-- ==== Sys2Proof/Machine/Marionette.lean ====
section
/-! DEFINITION. Marionette (R459 to R462). Each operation is applied in one step, but for a
SETVAL that has to wait at its slice or for its image (log entry 123), while which MAR_ST.BUSY is set. -/
namespace Sys2Proof.Machine

abbrev mCancelQ : Nat := 2
abbrev mCancelW : Nat := 3
abbrev mForce : Nat := 4
abbrev mRead : Nat := 5

/-- The object of SETVAL and READ, once the checks that both make have passed: its index and, resident, its slot's key. -/
def marObject (s : State) : Except Status (Nat × Option Nat) :=
  if degradedOn s then .error .degraded
  else
    match htmIdx s (get s fMarArg0Tenant) (get s fMarArg0Obj) with
    | none => .error .prot
    | some i =>
      let e := htmAt s i
      match e.state with
      | .unallocated => .error .badop
      | .resident => .ok (i, some (slotKey e.slice e.slot))
      | _ => if fwRuns s then .ok (i, none) else .error .busyFw

/-- MAR_CMD SETVAL. On a BACKED object firmware writes the image, where a mirror record has room (R309). -/
def doSetval (s : State) : State :=
  let t := get s fMarArg0Tenant
  let v := rd s rMarArg1
  match marObject s with
  | .error st => marDone s mSetval st
  | .ok (i, some key) => setvalAt s key i v
  | .ok (i, none) =>
    if imgFull s i t then pushPaging (marWaits s mSetval) i (.setval v)
    else imgSetval s i (imgSlot s t (get s fMarArg0Obj) i) v

/-- MAR_CMD READ. It reads the value word, whose errors are met as those of every read (R390). -/
def doMarRead (s : State) : State :=
  let t := get s fMarArg0Tenant
  match marObject s with
  | .error st => marDone s mRead st
  | .ok (_, some key) =>
    let s := match slotAt s key with
      | some x => readSlot s key x
      | none => s
    match slotAt s key with
    | none => marDone s mRead .badop
    | some x => marApplied (wr s rMarOld x.value) mRead t
  | .ok (i, none) => marApplied (wr s rMarOld (imgSlot s t (get s fMarArg0Obj) i).value) mRead t

/-- The blocking command at the head of a queue (R86): the first command whose reply is not generated, where it blocks. -/
def blockedHead (s : State) (a q : Nat) : Option Item :=
  match (queueOf s a q).items.filter fun i => !i.st.finished with
  | i :: _ => if blocking i.words && i.cmd.isSome then some i else none
  | [] => none

/-- MAR_CMD CANCEL_Q. During a freeze Girder carries no cancel: what holds the command on this die ends it at once. -/
def doCancelQ (s : State) : State :=
  let a := get s fMarArg0Agent
  let q := get s fMarArg0Queue
  if degradedOn s then marDone s mCancelQ .degraded
  else
    match blockedHead s a q with
    | none => marDone s mCancelQ .badop
    | some i =>
      match i.cmd with
      | none => marDone s mCancelQ .badop
      | some c =>
        let s := marApplied { s with obs := { s.obs with marked := s.obs.marked ++ [markOf c] } } mCancelQ c.tenant
        if i.st ≠ .out then failWith s .pier c none .cancelled cMarionette 0
        else if frozen s then
          match findHeld s (dieOf s) a q with
          | some h => endHeld s h .cancelled cMarionette (dieOf s)
          | none => sendCancel s c cMarionette
        else sendCancel s c cMarionette

/-- MAR_CMD CANCEL_W. -/
def doCancelW (s : State) : State :=
  let table := get s fMarArg0Slice
  let e := wbits (rd s rMarArg1) 0 10
  if degradedOn s then marDone s mCancelW .degraded
  else
    match (allWaiters s).find? fun x => decide (x.2.table = table) && decide (x.2.entry = e) with
    | none => marDone s mCancelW .badop
    | some (key, w) =>
      let s := bump (marApplied s mCancelW w.cmd.tenant) fMarCntCancels
      endWaiter s key w .cancelled cMarionette

/-- MAR_CMD FORCELANE (R462). -/
def doForceLane (s : State) : State :=
  let l := get s fMarArg0Lane
  if !on s (fTrsLcfgEn l) then marDone s mForce .badop
  else forceLane_ (marApplied s mForce (get s (fTrsLcfgTenant l))) l

/-- MAR_CMD with a reserved OP. -/
def marReserved (s : State) (op : Nat) : State := marDone s op .badop

end Sys2Proof.Machine
end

● **ACTION ITEM**
For each line of the material that contains the word "mRead", make a copy.

● **SOLUTION FOR THIS TASK**
abbrev mRead : Nat := 5
  | .error st => marDone s mRead st
    | none => marDone s mRead .badop
    | some x => marApplied (wr s rMarOld x.value) mRead t
  | .ok (i, none) => marApplied (wr s rMarOld (imgSlot s t (get s fMarArg0Obj) i).value) mRead t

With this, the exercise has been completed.